── Data extracts ──
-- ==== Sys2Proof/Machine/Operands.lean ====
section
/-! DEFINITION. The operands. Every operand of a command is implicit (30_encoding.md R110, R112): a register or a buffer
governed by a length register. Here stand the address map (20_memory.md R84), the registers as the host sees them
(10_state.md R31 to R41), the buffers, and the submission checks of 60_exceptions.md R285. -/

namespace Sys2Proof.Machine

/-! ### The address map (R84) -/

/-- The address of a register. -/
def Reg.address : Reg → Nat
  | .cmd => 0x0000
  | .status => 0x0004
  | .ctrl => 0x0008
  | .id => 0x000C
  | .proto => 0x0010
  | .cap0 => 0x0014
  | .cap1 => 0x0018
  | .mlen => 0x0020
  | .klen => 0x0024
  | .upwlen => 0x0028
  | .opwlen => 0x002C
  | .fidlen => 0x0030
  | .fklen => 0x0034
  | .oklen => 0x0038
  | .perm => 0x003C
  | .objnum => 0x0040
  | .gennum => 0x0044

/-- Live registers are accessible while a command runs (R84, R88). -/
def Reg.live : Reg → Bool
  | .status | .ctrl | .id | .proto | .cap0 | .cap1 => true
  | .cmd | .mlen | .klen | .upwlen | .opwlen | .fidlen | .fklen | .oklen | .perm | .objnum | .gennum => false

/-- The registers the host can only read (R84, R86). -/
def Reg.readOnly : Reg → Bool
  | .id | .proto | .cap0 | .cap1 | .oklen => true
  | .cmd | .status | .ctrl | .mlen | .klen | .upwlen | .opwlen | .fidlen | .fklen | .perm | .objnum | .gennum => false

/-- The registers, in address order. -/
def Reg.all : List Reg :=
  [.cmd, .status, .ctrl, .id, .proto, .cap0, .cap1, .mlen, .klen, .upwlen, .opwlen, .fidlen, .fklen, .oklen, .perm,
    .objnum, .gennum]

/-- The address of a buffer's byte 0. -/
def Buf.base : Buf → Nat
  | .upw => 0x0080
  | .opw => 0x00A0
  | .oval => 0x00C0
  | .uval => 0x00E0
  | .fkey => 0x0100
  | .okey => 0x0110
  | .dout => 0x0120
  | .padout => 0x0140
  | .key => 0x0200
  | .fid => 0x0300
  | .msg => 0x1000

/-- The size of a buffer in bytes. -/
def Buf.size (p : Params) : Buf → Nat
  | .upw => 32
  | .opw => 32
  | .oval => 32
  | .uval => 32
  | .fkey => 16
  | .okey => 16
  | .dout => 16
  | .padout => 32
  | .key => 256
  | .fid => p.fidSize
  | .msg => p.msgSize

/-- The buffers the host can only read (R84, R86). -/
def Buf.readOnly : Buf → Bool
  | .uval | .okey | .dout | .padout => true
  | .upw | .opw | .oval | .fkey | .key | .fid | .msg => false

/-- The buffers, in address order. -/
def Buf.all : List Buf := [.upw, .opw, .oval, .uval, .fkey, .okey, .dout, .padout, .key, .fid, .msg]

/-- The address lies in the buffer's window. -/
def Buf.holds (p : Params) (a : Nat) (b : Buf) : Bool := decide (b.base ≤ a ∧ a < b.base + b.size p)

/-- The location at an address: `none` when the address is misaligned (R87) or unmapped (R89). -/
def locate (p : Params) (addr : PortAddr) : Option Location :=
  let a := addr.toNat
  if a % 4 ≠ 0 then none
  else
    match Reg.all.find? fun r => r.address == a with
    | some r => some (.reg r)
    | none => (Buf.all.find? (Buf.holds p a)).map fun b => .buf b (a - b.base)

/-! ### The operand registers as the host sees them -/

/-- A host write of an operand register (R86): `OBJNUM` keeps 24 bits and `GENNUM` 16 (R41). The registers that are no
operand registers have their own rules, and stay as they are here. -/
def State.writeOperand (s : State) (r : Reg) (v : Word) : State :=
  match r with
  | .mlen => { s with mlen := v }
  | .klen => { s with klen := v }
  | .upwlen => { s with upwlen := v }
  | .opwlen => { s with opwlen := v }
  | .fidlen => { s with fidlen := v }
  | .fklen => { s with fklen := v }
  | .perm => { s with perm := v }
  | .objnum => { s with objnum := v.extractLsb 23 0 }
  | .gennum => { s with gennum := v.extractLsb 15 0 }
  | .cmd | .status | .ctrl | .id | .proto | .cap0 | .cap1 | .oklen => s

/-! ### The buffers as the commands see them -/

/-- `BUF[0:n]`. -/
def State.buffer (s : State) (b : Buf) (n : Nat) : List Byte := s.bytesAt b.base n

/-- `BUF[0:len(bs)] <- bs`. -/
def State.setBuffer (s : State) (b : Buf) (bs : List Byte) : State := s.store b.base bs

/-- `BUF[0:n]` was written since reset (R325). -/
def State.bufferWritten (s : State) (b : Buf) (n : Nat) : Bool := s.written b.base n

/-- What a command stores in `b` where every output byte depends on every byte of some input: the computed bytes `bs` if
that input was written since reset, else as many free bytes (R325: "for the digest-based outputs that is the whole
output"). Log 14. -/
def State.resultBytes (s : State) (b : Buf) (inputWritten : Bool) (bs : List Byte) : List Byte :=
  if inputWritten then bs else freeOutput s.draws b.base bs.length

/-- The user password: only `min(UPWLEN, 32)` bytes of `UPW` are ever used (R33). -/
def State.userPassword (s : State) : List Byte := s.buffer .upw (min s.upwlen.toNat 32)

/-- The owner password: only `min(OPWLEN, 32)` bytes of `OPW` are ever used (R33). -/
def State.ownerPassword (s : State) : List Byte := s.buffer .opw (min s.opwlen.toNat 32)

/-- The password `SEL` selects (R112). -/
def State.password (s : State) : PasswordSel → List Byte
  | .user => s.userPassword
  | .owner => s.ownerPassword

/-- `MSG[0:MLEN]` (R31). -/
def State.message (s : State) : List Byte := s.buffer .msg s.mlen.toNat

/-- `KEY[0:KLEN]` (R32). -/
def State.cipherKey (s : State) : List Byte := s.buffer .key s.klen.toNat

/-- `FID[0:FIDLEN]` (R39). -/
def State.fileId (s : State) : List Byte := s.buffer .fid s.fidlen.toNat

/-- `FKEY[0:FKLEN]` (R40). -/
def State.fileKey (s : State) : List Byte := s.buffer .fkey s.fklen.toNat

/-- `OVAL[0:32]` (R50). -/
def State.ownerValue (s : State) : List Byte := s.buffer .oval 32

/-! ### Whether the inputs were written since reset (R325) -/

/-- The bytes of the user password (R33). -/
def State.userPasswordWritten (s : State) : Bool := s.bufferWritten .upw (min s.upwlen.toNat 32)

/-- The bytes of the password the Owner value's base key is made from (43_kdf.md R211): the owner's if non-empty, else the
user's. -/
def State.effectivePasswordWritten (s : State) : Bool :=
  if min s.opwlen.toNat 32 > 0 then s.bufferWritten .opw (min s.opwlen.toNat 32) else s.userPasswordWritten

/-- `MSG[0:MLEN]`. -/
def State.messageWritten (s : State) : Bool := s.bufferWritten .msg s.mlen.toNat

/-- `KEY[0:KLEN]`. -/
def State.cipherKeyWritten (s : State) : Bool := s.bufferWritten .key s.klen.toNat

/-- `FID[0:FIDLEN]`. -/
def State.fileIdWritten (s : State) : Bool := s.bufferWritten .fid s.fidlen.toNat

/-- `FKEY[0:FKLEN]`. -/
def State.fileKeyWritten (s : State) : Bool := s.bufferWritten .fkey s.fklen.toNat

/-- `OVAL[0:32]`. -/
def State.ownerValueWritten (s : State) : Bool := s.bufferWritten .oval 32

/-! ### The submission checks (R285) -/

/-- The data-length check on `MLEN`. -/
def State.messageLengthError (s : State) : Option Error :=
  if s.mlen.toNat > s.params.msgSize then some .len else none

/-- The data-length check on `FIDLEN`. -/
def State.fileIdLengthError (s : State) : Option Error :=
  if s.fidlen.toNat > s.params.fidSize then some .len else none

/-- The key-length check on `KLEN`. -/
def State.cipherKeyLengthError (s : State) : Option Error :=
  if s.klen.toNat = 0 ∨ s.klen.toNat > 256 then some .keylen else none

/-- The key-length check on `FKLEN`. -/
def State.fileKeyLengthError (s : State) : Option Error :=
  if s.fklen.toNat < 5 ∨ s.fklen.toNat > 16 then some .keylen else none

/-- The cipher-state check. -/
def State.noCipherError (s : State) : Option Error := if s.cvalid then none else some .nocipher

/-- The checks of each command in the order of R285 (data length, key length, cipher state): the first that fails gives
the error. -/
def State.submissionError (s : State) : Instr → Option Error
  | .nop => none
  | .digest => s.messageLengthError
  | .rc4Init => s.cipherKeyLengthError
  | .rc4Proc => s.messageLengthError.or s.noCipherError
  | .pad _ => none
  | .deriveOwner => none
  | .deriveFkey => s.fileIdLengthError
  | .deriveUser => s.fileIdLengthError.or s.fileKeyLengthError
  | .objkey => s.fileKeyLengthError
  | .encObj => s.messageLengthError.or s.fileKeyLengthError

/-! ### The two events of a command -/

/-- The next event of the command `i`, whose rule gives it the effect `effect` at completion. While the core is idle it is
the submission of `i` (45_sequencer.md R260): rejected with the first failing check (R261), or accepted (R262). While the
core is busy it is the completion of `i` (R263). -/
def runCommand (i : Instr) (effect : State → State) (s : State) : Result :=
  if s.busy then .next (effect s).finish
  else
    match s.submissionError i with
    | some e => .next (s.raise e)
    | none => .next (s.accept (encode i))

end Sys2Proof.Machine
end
───
Reproduce each line from the data that has "Instr" in it.

### Written solution
def State.submissionError (s : State) : Instr → Option Error
def runCommand (i : Instr) (effect : State → State) (s : State) : Result :=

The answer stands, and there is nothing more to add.